Further to the Canadian Securities Administrator’s (CSA) August 2017 Staff Notice (see our last update here), on October 17, 2017, the Ontario Securities Commission (OSC) granted an exemptive relief application with respect to the dealer registration requirements imposed by Ontario securities laws in order to permit an initial coin offering (ICO) by Token Funder Inc. (Token Funder), a Toronto-based blockchain technology company.

Token Funder was established to create a smart token asset management platform (STAMP), which is intended to, among other things, facilitate third-party issuers raising capital through the offering of blockchain-based securities. In addition, Token Funder also intends to provide token and coin management and governance services for issuers and, subject to regulatory approvals and/or exemptive relief orders, to facilitate token and coin transfers.

Token Funder will create an aggregate of 1 billion digital tokens through a smart contract on the Ethereum Blockchain (FNDR Tokens), 200 million of which will be offered to investors to fund the creation of its platform and subsequent transfers of FNDR Tokens, pursuant to available prospectus exemptions.

Unlike some ICOs, which provide coin holders no inherent rights, the FNDR Tokens will entitle the holders thereof to: (i) participate in the STAMP’s future success, via distributions from Token Funder that result from the operation of its STAMP, if as and when determined by Token Funder’s board, provided, that Token Funder is able to make such distributions without adversely affecting the STAMP; (ii) receive e-mail updates regarding the development of the STAMP, including the achievement of applicable milestones, audited financial statements and applicable disclosure required by applicable securities laws; and (iii) have certain voting rights in respect of the entities entitled to use the STAMP – although holders of FNDR tokens will not have voting rights in respect of Token Funder’s governance or operation.

The OSC granted Token Funder exemptive relief for a period of 12 months with respect to the dealer registration requirements under Ontario securities laws; provided that, promptly following completion of the offering, Token Funder would seek to become a registrant and will not facilitate any capital-raising efforts through its STAMP prior to obtaining such status. The relief was granted pursuant to the CSA’s “regulatory sandbox” initiative, which is designed to allow companies to obtain exemptive relief from securities laws that may be an impediment to innovative business models.

By allowing Token Funder to complete the offering in advance of registration, Token Funder is able to establish interest in its STAMP prior to devoting capital and resources to becoming a registrant. Notwithstanding the delay of the requirement, the OSC incorporated certain obligations to protect potential investors into the exemptive relief order, including:

  • A prohibition on the provision of advice by Token Funder or its representatives to any investor with respect to the FNDR Tokens;
  • A requirement for Token Funder to establish, maintain and apply policies and procedures that establish a system of controls and supervision sufficient to manage the risks associated with its business in accordance with prudent business practices, including the Ethereum Blockchain, cybersecurity and conflicts of interest between Token Funder and its investors;
  • A requirement to provide full and complete disclosure to all prospective investors through an offering memorandum available on its website;
  • A requirement to conduct know-your-client and suitability reviews for each investor, including a comprehensive onboarding process to ensure, among other things, that investors have a detailed understanding of cryptocurrency and digital token offerings; and
  • A requirement to provide, in addition to any other reporting required by securities laws, the OSC with: (i) details of investor complaints received by Token Funder within 10 days of any such complaint, and (ii) quarterly reporting (within 10 days of the end of each quarter).

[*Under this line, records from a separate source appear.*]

-- ==== Sys2Proof/Laws/State.lean ====
section
/-! SUPPORT. One lemma per field per update, so that no later proof unfolds an update. -/

namespace Sys2Proof.Machine

open Sys2Proof

variable (s : State) (r q : RegIdx) (v h : Word) (a : Word) (b : Byte)

/-! ### Fields after `setReg` -/

@[simp] theorem setReg_pc : (s.setReg r v).pc = s.pc := by unfold State.setReg; split <;> rfl
@[simp] theorem setReg_hi : (s.setReg r v).hi = s.hi := by unfold State.setReg; split <;> rfl
@[simp] theorem setReg_lo : (s.setReg r v).lo = s.lo := by unfold State.setReg; split <;> rfl
@[simp] theorem setReg_mem : (s.setReg r v).mem = s.mem := by unfold State.setReg; split <;> rfl
@[simp] theorem setReg_params : (s.setReg r v).params = s.params := by
  unfold State.setReg; split <;> rfl
@[simp] theorem setReg_env : (s.setReg r v).env = s.env := by unfold State.setReg; split <;> rfl
@[simp] theorem setReg_traps : (s.setReg r v).traps = s.traps := by
  unfold State.setReg; split <;> rfl
@[simp] theorem setReg_draws : (s.setReg r v).draws = s.draws := by
  unfold State.setReg; split <;> rfl
@[simp] theorem setReg_byte : (s.setReg r v).byte a = s.byte a := by simp [State.byte]
@[simp] theorem setReg_npc : (s.setReg r v).npc = s.npc := by simp [State.npc]

/-- R21: a write to register 0 has no effect. -/
@[simp] theorem setReg_zero : s.setReg 0#5 v = s := by simp [State.setReg]

/-- R21: register 0 reads as 0. -/
@[simp] theorem reg_zero : s.reg 0#5 = 0#32 := by simp [State.reg]

/-- Everything a register read can see of a register write. -/
theorem reg_setReg : (s.setReg r v).reg q = if q = r ∧ r ≠ 0 then v else s.reg q := by
  have hr := r.isLt
  have hq := q.isLt
  by_cases h0 : r = 0
  · simp [h0]
  · by_cases hq0 : q = 0
    · have : ¬ (0 : RegIdx) = r := fun h => h0 h.symm
      rw [hq0, if_neg fun h => this h.1]; simp
    · have pos : ∀ p : RegIdx, p ≠ 0 → 0 < p.toNat := fun p hp => by
        rcases Nat.eq_zero_or_pos p.toNat with h | h
        · exact absurd (BitVec.eq_of_toNat_eq (by simpa using h)) hp
        · exact h
      have hr1 := pos r h0
      have hq1 := pos q hq0
      simp only [State.reg, State.setReg, h0, hq0, if_false, ne_eq, not_false_iff, and_true]
      rw [Vector.getElem_set]
      by_cases hqr : q = r
      · simp [hqr]
      · have : r.toNat - 1 ≠ q.toNat - 1 := fun h => hqr (BitVec.eq_of_toNat_eq (by omega))
        simp [hqr, this]

/-! ### Fields after the other updates -/

@[simp] theorem setPc_pc : (s.setPc v).pc = v := rfl
@[simp] theorem setPc_gpr : (s.setPc v).gpr = s.gpr := rfl
@[simp] theorem setPc_hi : (s.setPc v).hi = s.hi := rfl
@[simp] theorem setPc_lo : (s.setPc v).lo = s.lo := rfl
@[simp] theorem setPc_mem : (s.setPc v).mem = s.mem := rfl
@[simp] theorem setPc_params : (s.setPc v).params = s.params := rfl
@[simp] theorem setPc_env : (s.setPc v).env = s.env := rfl
@[simp] theorem setPc_traps : (s.setPc v).traps = s.traps := rfl
@[simp] theorem setPc_draws : (s.setPc v).draws = s.draws := rfl
@[simp] theorem setPc_reg : (s.setPc v).reg q = s.reg q := rfl
@[simp] theorem setPc_byte : (s.setPc v).byte a = s.byte a := rfl

@[simp] theorem advance_pc : s.advance.pc = s.pc + 4 := rfl
@[simp] theorem advance_hi : s.advance.hi = s.hi := rfl
@[simp] theorem advance_lo : s.advance.lo = s.lo := rfl
@[simp] theorem advance_mem : s.advance.mem = s.mem := rfl
@[simp] theorem advance_params : s.advance.params = s.params := rfl
@[simp] theorem advance_env : s.advance.env = s.env := rfl
@[simp] theorem advance_traps : s.advance.traps = s.traps := rfl
@[simp] theorem advance_draws : s.advance.draws = s.draws := rfl
@[simp] theorem advance_reg : s.advance.reg q = s.reg q := rfl
@[simp] theorem advance_byte : s.advance.byte a = s.byte a := rfl

@[simp] theorem setHi_pc : (s.setHi h).pc = s.pc := rfl
@[simp] theorem setHi_hi : (s.setHi h).hi = h := rfl
@[simp] theorem setHi_lo : (s.setHi h).lo = s.lo := rfl
@[simp] theorem setHi_mem : (s.setHi h).mem = s.mem := rfl
@[simp] theorem setHi_params : (s.setHi h).params = s.params := rfl
@[simp] theorem setHi_env : (s.setHi h).env = s.env := rfl
@[simp] theorem setHi_traps : (s.setHi h).traps = s.traps := rfl
@[simp] theorem setHi_draws : (s.setHi h).draws = s.draws := rfl
@[simp] theorem setHi_reg : (s.setHi h).reg q = s.reg q := rfl
@[simp] theorem setHi_byte : (s.setHi h).byte a = s.byte a := rfl

@[simp] theorem setLo_pc : (s.setLo h).pc = s.pc := rfl
@[simp] theorem setLo_hi : (s.setLo h).hi = s.hi := rfl
@[simp] theorem setLo_lo : (s.setLo h).lo = h := rfl
@[simp] theorem setLo_mem : (s.setLo h).mem = s.mem := rfl
@[simp] theorem setLo_params : (s.setLo h).params = s.params := rfl
@[simp] theorem setLo_env : (s.setLo h).env = s.env := rfl
@[simp] theorem setLo_traps : (s.setLo h).traps = s.traps := rfl
@[simp] theorem setLo_draws : (s.setLo h).draws = s.draws := rfl
@[simp] theorem setLo_reg : (s.setLo h).reg q = s.reg q := rfl
@[simp] theorem setLo_byte : (s.setLo h).byte a = s.byte a := rfl

@[simp] theorem drawHiLo_pc : s.drawHiLo.pc = s.pc := rfl
@[simp] theorem drawHiLo_hi : s.drawHiLo.hi = Config.freeWord s.draws := rfl
@[simp] theorem drawHiLo_lo : s.drawHiLo.lo = Config.freeWord (s.draws + 1) := rfl
@[simp] theorem drawHiLo_mem : s.drawHiLo.mem = s.mem := rfl
@[simp] theorem drawHiLo_params : s.drawHiLo.params = s.params := rfl
@[simp] theorem drawHiLo_env : s.drawHiLo.env = s.env := rfl
@[simp] theorem drawHiLo_traps : s.drawHiLo.traps = s.traps := rfl
@[simp] theorem drawHiLo_draws : s.drawHiLo.draws = s.draws + 2 := rfl
@[simp] theorem drawHiLo_reg : s.drawHiLo.reg q = s.reg q := rfl
@[simp] theorem drawHiLo_byte : s.drawHiLo.byte a = s.byte a := rfl

@[simp] theorem setByte_gpr : (s.setByte a b).gpr = s.gpr := rfl
@[simp] theorem setByte_pc : (s.setByte a b).pc = s.pc := rfl
@[simp] theorem setByte_hi : (s.setByte a b).hi = s.hi := rfl
@[simp] theorem setByte_lo : (s.setByte a b).lo = s.lo := rfl
@[simp] theorem setByte_params : (s.setByte a b).params = s.params := rfl
@[simp] theorem setByte_env : (s.setByte a b).env = s.env := rfl
@[simp] theorem setByte_traps : (s.setByte a b).traps = s.traps := rfl
@[simp] theorem setByte_draws : (s.setByte a b).draws = s.draws := rfl
@[simp] theorem setByte_reg : (s.setByte a b).reg q = s.reg q := rfl

@[simp] theorem answered_gpr : s.answered.gpr = s.gpr := rfl
@[simp] theorem answered_pc : s.answered.pc = s.pc := rfl
@[simp] theorem answered_hi : s.answered.hi = s.hi := rfl
@[simp] theorem answered_lo : s.answered.lo = s.lo := rfl
@[simp] theorem answered_mem : s.answered.mem = s.mem := rfl
@[simp] theorem answered_params : s.answered.params = s.params := rfl
@[simp] theorem answered_env : s.answered.env = s.env.tail := rfl
@[simp] theorem answered_traps : s.answered.traps = s.traps + 1 := rfl
@[simp] theorem answered_draws : s.answered.draws = s.draws := rfl
@[simp] theorem answered_reg : s.answered.reg q = s.reg q := rfl
@[simp] theorem answered_byte : s.answered.byte a = s.byte a := rfl

/-! ### Lists of updates -/

@[simp] theorem setRegs_nil : s.setRegs [] = s := rfl
@[simp] theorem setRegs_cons (w : RegIdx × Word) (ws : List (RegIdx × Word)) :
    s.setRegs (w :: ws) = (s.setReg w.1 w.2).setRegs ws := rfl

/-- A list of register writes changes general registers only. -/
theorem setRegs_other (ws : List (RegIdx × Word)) :
    (s.setRegs ws).pc = s.pc ∧ (s.setRegs ws).hi = s.hi ∧ (s.setRegs ws).lo = s.lo ∧
    (s.setRegs ws).mem = s.mem ∧ (s.setRegs ws).params = s.params ∧
    (s.setRegs ws).env = s.env ∧ (s.setRegs ws).draws = s.draws ∧
    (s.setRegs ws).traps = s.traps := by
  induction ws generalizing s with
  | nil => simp
  | cons w ws ih => simpa using ih (s.setReg w.1 w.2)

@[simp] theorem setRegs_pc (ws) : (s.setRegs ws).pc = s.pc := (setRegs_other s ws).1
@[simp] theorem setRegs_hi (ws) : (s.setRegs ws).hi = s.hi := (setRegs_other s ws).2.1
@[simp] theorem setRegs_lo (ws) : (s.setRegs ws).lo = s.lo := (setRegs_other s ws).2.2.1
@[simp] theorem setRegs_mem (ws) : (s.setRegs ws).mem = s.mem := (setRegs_other s ws).2.2.2.1
@[simp] theorem setRegs_params (ws) : (s.setRegs ws).params = s.params :=
  (setRegs_other s ws).2.2.2.2.1
@[simp] theorem setRegs_env (ws) : (s.setRegs ws).env = s.env :=
  (setRegs_other s ws).2.2.2.2.2.1
@[simp] theorem setRegs_draws (ws) : (s.setRegs ws).draws = s.draws :=
  (setRegs_other s ws).2.2.2.2.2.2.1
@[simp] theorem setRegs_traps (ws) : (s.setRegs ws).traps = s.traps :=
  (setRegs_other s ws).2.2.2.2.2.2.2

/-- A register that none of several writes names keeps its value. -/
theorem reg_setRegs_of_not_mem {q : RegIdx} (ws : List (RegIdx × Word)) (h : ∀ w ∈ ws, w.1 ≠ q) :
    (s.setRegs ws).reg q = s.reg q := by
  induction ws generalizing s with
  | nil => rfl
  | cons w ws ih =>
    rw [setRegs_cons, ih _ fun x hx => h x (by simp [hx]), reg_setReg,
      if_neg fun hq => h w (by simp) hq.1.symm]

@[simp] theorem setBytes_nil : s.setBytes [] = s := rfl
@[simp] theorem setBytes_cons (w : Word × Byte) (ws : List (Word × Byte)) :
    s.setBytes (w :: ws) = (s.setByte w.1 w.2).setBytes ws := rfl

/-- A list of byte writes changes memory only. -/
theorem setBytes_other (ws : List (Word × Byte)) :
    (s.setBytes ws).gpr = s.gpr ∧ (s.setBytes ws).pc = s.pc ∧ (s.setBytes ws).hi = s.hi ∧
    (s.setBytes ws).lo = s.lo ∧ (s.setBytes ws).params = s.params ∧
    (s.setBytes ws).env = s.env ∧ (s.setBytes ws).draws = s.draws ∧
    (s.setBytes ws).traps = s.traps := by
  induction ws generalizing s with
  | nil => simp
  | cons w ws ih => simpa using ih (s.setByte w.1 w.2)

@[simp] theorem setBytes_gpr (ws) : (s.setBytes ws).gpr = s.gpr := (setBytes_other s ws).1
@[simp] theorem setBytes_pc (ws) : (s.setBytes ws).pc = s.pc := (setBytes_other s ws).2.1
@[simp] theorem setBytes_hi (ws) : (s.setBytes ws).hi = s.hi := (setBytes_other s ws).2.2.1
@[simp] theorem setBytes_lo (ws) : (s.setBytes ws).lo = s.lo := (setBytes_other s ws).2.2.2.1
@[simp] theorem setBytes_params (ws) : (s.setBytes ws).params = s.params :=
  (setBytes_other s ws).2.2.2.2.1
@[simp] theorem setBytes_env (ws) : (s.setBytes ws).env = s.env :=
  (setBytes_other s ws).2.2.2.2.2.1
@[simp] theorem setBytes_draws (ws) : (s.setBytes ws).draws = s.draws :=
  (setBytes_other s ws).2.2.2.2.2.2.1
@[simp] theorem setBytes_traps (ws) : (s.setBytes ws).traps = s.traps :=
  (setBytes_other s ws).2.2.2.2.2.2.2
@[simp] theorem setBytes_reg (ws) : (s.setBytes ws).reg q = s.reg q := by simp [State.reg]

end Sys2Proof.Machine
end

While the exemptive relief order granted in favour of Token Funder evidences the OSC's willingness to provide limited relief, it remains tied to a series of enhanced disclosure and reporting obligations. In addition, as with the exemptive relief granted to Impak Finance Inc. in connection with its ICO, the OSC made a point of emphasizing that its decision “should not be viewed as a precedent for other filers”.

This decision comes in the wake of a global rise in popularity of ICOs over the past few years. More than $2.5 billion has been raised from ICOs in 2017 alone.1 As regulators in many jurisdictions continue to wrestle with the task of fitting blockchain technology within established regulatory frameworks, including securities laws, the CSA has expressed a desire to adapt the law to technological advances.

Both this decision and the decision released on August 16, 2017, in connection with Impak Finance Inc.’s ICO, provide a helpful indication that the CSA are willing to work with issuers to create a roadmap for ICOs. Notwithstanding the foregoing, the decisions do not ultimately address questions regarding the treatment of utility tokens under Canadian securities law. Going forward, as new tokens and coins continue to be brought to market, the blockchain community will be watching Canadian regulatory authorities closely to see how they strike a balance between encouraging innovation and protecting investors from fraudulent ICOs.